Security Pools
Pool Architecture -
Chainrisk protocol is building an ecosystem around crypto economic insurance involving institutions, ecosystems, protocols, retail and LPs. The protocol involves the following types of security pools that uphold the integrity of the system.
(i) Ecosystem Pools -
Ecosystems inject initial capital and create isolated ecosystem pools. User & LPs can select the network and pool their capital into ecosystem pools in the native blockchain tokens. For example, there will be isolated ecosystem pools for Arbitrum, Optimism, Base etc. where Arbitrum pool hold $ARB tokens, Optimism hold $OP tokens so on and so forth. The ecosystem pool funds are deposited in DeFi applications native to their ecosystem ( example, $ARB tokens are deposited in GMX ) to run strategies and distribute the APY accrued among depositors. This ecosystem pool also acts as a secondary layer of insurance that covers protocols native to the ecosystem. ( with the underwriting done by Chainrisk ).

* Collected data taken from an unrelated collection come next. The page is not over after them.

-- ==== Sys2Proof/Machine/Alu.lean ====
section
/-!
DEFINITION. The results of the lane operations that write a general register without touching memory (R115, R116).
-/
namespace Sys2Proof.Machine

/-- The amount of a shift by a register: its low 6 bits (R116). -/
def shiftOf (b : Word) : Nat := b.toNat % 64

/-- A number held between −2^63 and 2^63 − 1. -/
def saturate64 (v : Int) : Word :=
  BitVec.ofInt 64 (if v < -2 ^ 63 then -2 ^ 63 else if 2 ^ 63 - 1 < v then 2 ^ 63 - 1 else v)

def resAdd (a b : Word) : Word := a + b
def resAddi (a imm : Word) : Word := a + imm
def resSub (a b : Word) : Word := a - b
def resAnd (a b : Word) : Word := a &&& b
def resAndi (a imm : Word) : Word := a &&& imm
def resOr (a b : Word) : Word := a ||| b
def resOri (a imm : Word) : Word := a ||| imm
def resXor (a b : Word) : Word := a ^^^ b
def resXori (a imm : Word) : Word := a ^^^ imm
def resShl (a b : Word) : Word := a <<< shiftOf b
def resShli (a : Word) (n : Nat) : Word := a <<< n
def resShr (a b : Word) : Word := a >>> shiftOf b
def resShri (a : Word) (n : Nat) : Word := a >>> n
def resSar (a b : Word) : Word := a.sshiftRight (shiftOf b)
def resSari (a : Word) (n : Nat) : Word := a.sshiftRight n
def resMov (a : Word) : Word := a
def resLi (imm : Word) : Word := imm

/-- LIH: bits [63:52] from IMM12, bits [51:0] of the old value. -/
def resLih (old : Word) (imm12 : Nat) : Word := BitVec.ofNat 64 (imm12 % 4096 * 2 ^ 52 + old.toNat % 2 ^ 52)

def resSel (p : Bool) (a b : Word) : Word := if p then a else b
def resMin (a b : Word) : Word := if a.sle b then a else b
def resMax (a b : Word) : Word := if a.sle b then b else a
def resMinu (a b : Word) : Word := if a.ule b then a else b
def resMaxu (a b : Word) : Word := if a.ule b then b else a

/-- ABS: the magnitude; −2^63 gives 2^63 − 1. -/
def resAbs (a : Word) : Word := saturate64 a.toInt.natAbs

/-- CLZ: leading zero bits, 64 for 0. -/
def resClz (a : Word) : Word := BitVec.ofNat 64 (if a.toNat = 0 then 64 else 63 - Nat.log2 a.toNat)

/-- POPC: one bits. -/
def resPopc (a : Word) : Word := BitVec.ofNat 64 ((List.range 64).filter fun i => a.getLsbD i).length

/-- SEXT: sign-extended from bit `n`. -/
def resSext (a : Word) (n : Nat) : Word := (a <<< (63 - n)).sshiftRight (63 - n)

def resAdds (a b : Word) : Word := saturate64 (a.toInt + b.toInt)
def resSubs (a b : Word) : Word := saturate64 (a.toInt - b.toInt)
def resMul (a b : Word) : Word := a * b
def resMulhs (a b : Word) : Word := BitVec.ofInt 64 (a.toInt * b.toInt / 2 ^ 64)
def resMulhu (a b : Word) : Word := BitVec.ofNat 64 (a.toNat * b.toNat / 2 ^ 64)

/-- DIV, DIVU: by zero, all bits set (R116). -/
def resDiv (a b : Word) : Word := if b = 0 then BitVec.ofInt 64 (-1) else BitVec.ofInt 64 (a.toInt.tdiv b.toInt)
def resDivu (a b : Word) : Word := if b = 0 then BitVec.ofInt 64 (-1) else BitVec.ofNat 64 (a.toNat / b.toNat)

/-- REM, REMU: by zero, the dividend (R116). -/
def resRem (a b : Word) : Word := if b = 0 then a else BitVec.ofInt 64 (a.toInt.tmod b.toInt)
def resRemu (a b : Word) : Word := if b = 0 then a else BitVec.ofNat 64 (a.toNat % b.toNat)

/-- Operations whose result is checked by a residue (R138). -/
def residueChecked (k : OpKind) : Bool :=
  [.add, .addi, .sub, .adds, .subs, .mul, .mulhs, .mulhu, .div, .divu, .rem, .remu].contains k

/-- Operations that use the divider (R83). -/
def usesDivider (k : OpKind) : Bool := [.div, .divu, .rem, .remu].contains k

/-- The latency of an operation that writes a register without touching memory (R82). -/
def latencyOf (k : OpKind) : Nat :=
  if usesDivider k then 20 else if [OpKind.mul, .mulhs, .mulhu].contains k then 3 else 1

end Sys2Proof.Machine
end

(ii) Isolated Protocol Pools on L2 -
Protocols inject initial capital and create isolated protocol pools. Based on our proprietary risk quantification model, we calculate Economic Security Index ( ESI ) of protocols. Users and LPs can invest in three types of vaults based on their risk appetite - - High Risk - Medium Risk - Low Risk Based on their risk scores, the protocols are categorised into high, medium and low risk vaults. Users first selects the network and according to their risk profile chooses the type of vault they want to stake in. Note: The users don't have the option to allocate capital to the individual protocols within the vault.

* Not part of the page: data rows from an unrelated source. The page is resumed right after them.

-- ==== Sys2Proof/Machine/Dispatch.lean ====
section
/-!
DEFINITION. Which meaning each command has: one arm per constructor of Instr.
-/
namespace Sys2Proof.Machine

The LSTs deposited by the users are locked on respective L2s and minted on a native L3 bridge Contract.
(iii) Chainrisk L3 Liquidity Hub -
The L3 liquidity hub functions as a vertically integrated service which drives liquidity & value to maintain integrity of the AVS while facilitating the protocol's inherent yield accrual mechanism. Chainrisk calculates the value at risk of protocols per market and based on the coverage and other factors, we charge a risk premium per market. If the protocol's premium is directly stored in the isolated L2 pools, it will lead to a classical insurance problem called "Premium Fragmentation". If the premium is fragmented across different markets, it cannot be evenly used to drive AVS rewards to stakers and node operators. Having an L3 liquidity hub solves this fragmentation by pooling all the premiums in one unified bridge contract. To increase efficiency, we do mathematical auto-rebalancing of pools of a protocol across markets directly at the L3 level, incase of fluctuating coverage demands in one or more markets. Read more about it here. The LSTs staked by the users is bifurcated into two parts . Users choose the type of node operators and delegate X% of it, which gets staked on Chainrisk Insurance AVS. The rest of it (100-X)% is delegated to LRT protocols to mint LRTs and then deposited on LRT markets ( like Pendle ). This gives rise to a three-fold point system stemming from - 1. Eigenlayer Points. 2. LRT protocol (like Renzo) Points. 3. Chainrisk Points. This coupled with the Safest APY maximising strategies generates an industry-leading yield which is used to incentivise Chainrisk AVS, users, LPs, and protocols. The value of X depends on the risk score of the protocol. More risky the protocol, lesser the value of X.